SkillsInfo makes available a Selenium webscraper for LinkedIn crawling, Google's Geocoding API for enriching information acquired by the webcrawler, and the ELK stack for storage, rapid full-text searching, and geospatial viziualization.
Selenium searches Linkedin pages (via a Google dork) based on a keyword (e.g. "computer_vision"). The results from the first handful of pages arenoted, and then scraped themselves for location, skills (with the three-stop skills noted), and languages spoken. No identifying info such as names, work history, or education history is lifted from the LinkedIn pages. A healthy amount of delays are included during each page's scrape to reduce the load on the underlying webservers at LinkedIn.
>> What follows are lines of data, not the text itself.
/-- The meaning of MGT_FAULT_CNT_READ (R5): a 32-bit read. -/
def execMgtFaultCntRead (c : CtxId) (s : State) : Host.Outcome State Fault Refusal :=
  .next (s.busRead c Off.MGT_FAULT_CNT 4)

/-- The meaning of MGT_JRNL_STAT_READ (R5): a 32-bit read. -/
def execMgtJrnlStatRead (c : CtxId) (s : State) : Host.Outcome State Fault Refusal :=
  .next (s.busRead c Off.MGT_JRNL_STAT 4)

/-- The meaning of CMP_SHIFT_READ (R5): a 32-bit read. -/
def execCmpShiftRead (c : CtxId) (i : Fin 16) (s : State) : Host.Outcome State Fault Refusal :=
  .next (s.busRead c (Off.CMP_SHIFT + 4 * i.val) 4)

/-- The meaning of TKS_PORT_DROP_READ (R5): a 32-bit read. -/
def execTksPortDropRead (c : CtxId) (p : PortId) (s : State) : Host.Outcome State Fault Refusal :=
  .next (s.busRead c (Off.TKS_PORT_DROP + 16 * p.val) 4)

/-- The meaning of AUX_EXC_STAT_READ (R5): a 32-bit read. -/
def execAuxExcStatRead (c : CtxId) (n : Fin 8) (s : State) : Host.Outcome State Fault Refusal :=
  .next (s.busRead c (Off.AUX_EXC_STAT + 16 * n.val) 4)

/-- The meaning of AUX_INJ_REQ_READ (R5): a 32-bit read. -/
def execAuxInjReqRead (c : CtxId) (n : Fin 4) (s : State) : Host.Outcome State Fault Refusal :=
  .next (s.busRead c (Off.AUX_INJ_REQ + 16 * n.val) 4)

/-- The meaning of EVQ_LOST_READ (R5): a 32-bit read. -/
def execEvqLostRead (c : CtxId) (q : QueueId) (s : State) : Host.Outcome State Fault Refusal :=
  .next (s.busRead c (Off.EVQ_LOST + 64 * q.val) 4)

/-- The meaning of MGT_SENSOR_READ (R5): a 32-bit read of MGT_TEMPi, or from 12 on of MGT_VOLT(i - 12). -/
def execMgtSensorRead (c : CtxId) (i : Fin 32) (s : State) : Host.Outcome State Fault Refusal :=
  .next (s.busRead c (if i.val < 12 then Off.MGT_TEMP + 4 * i.val else Off.MGT_VOLT + 4 * (i.val - 12)) 4)

end Sys2Proof.Machine
end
In Kibana, you can easily create visualizations to help draw insights from the data in Elasticsearch. Here, we limited our seach to outside the New York City and San Fransisco areas, and searched for people skilled in LaTeX. The map illustrates the hot-spots for this skill. The top pie chart shows the popularity of other skills held by those skilled in LaTeX, and the bottom pie chart shows the popularity of languages spoken by those skilled in LaTeX.
- A Linux host machine
- Python3
- Docker
- A Google Geocoding API Key
- A LinkedIn account
- Google Chrome Browser
- A chrome driver for your version of Chrome.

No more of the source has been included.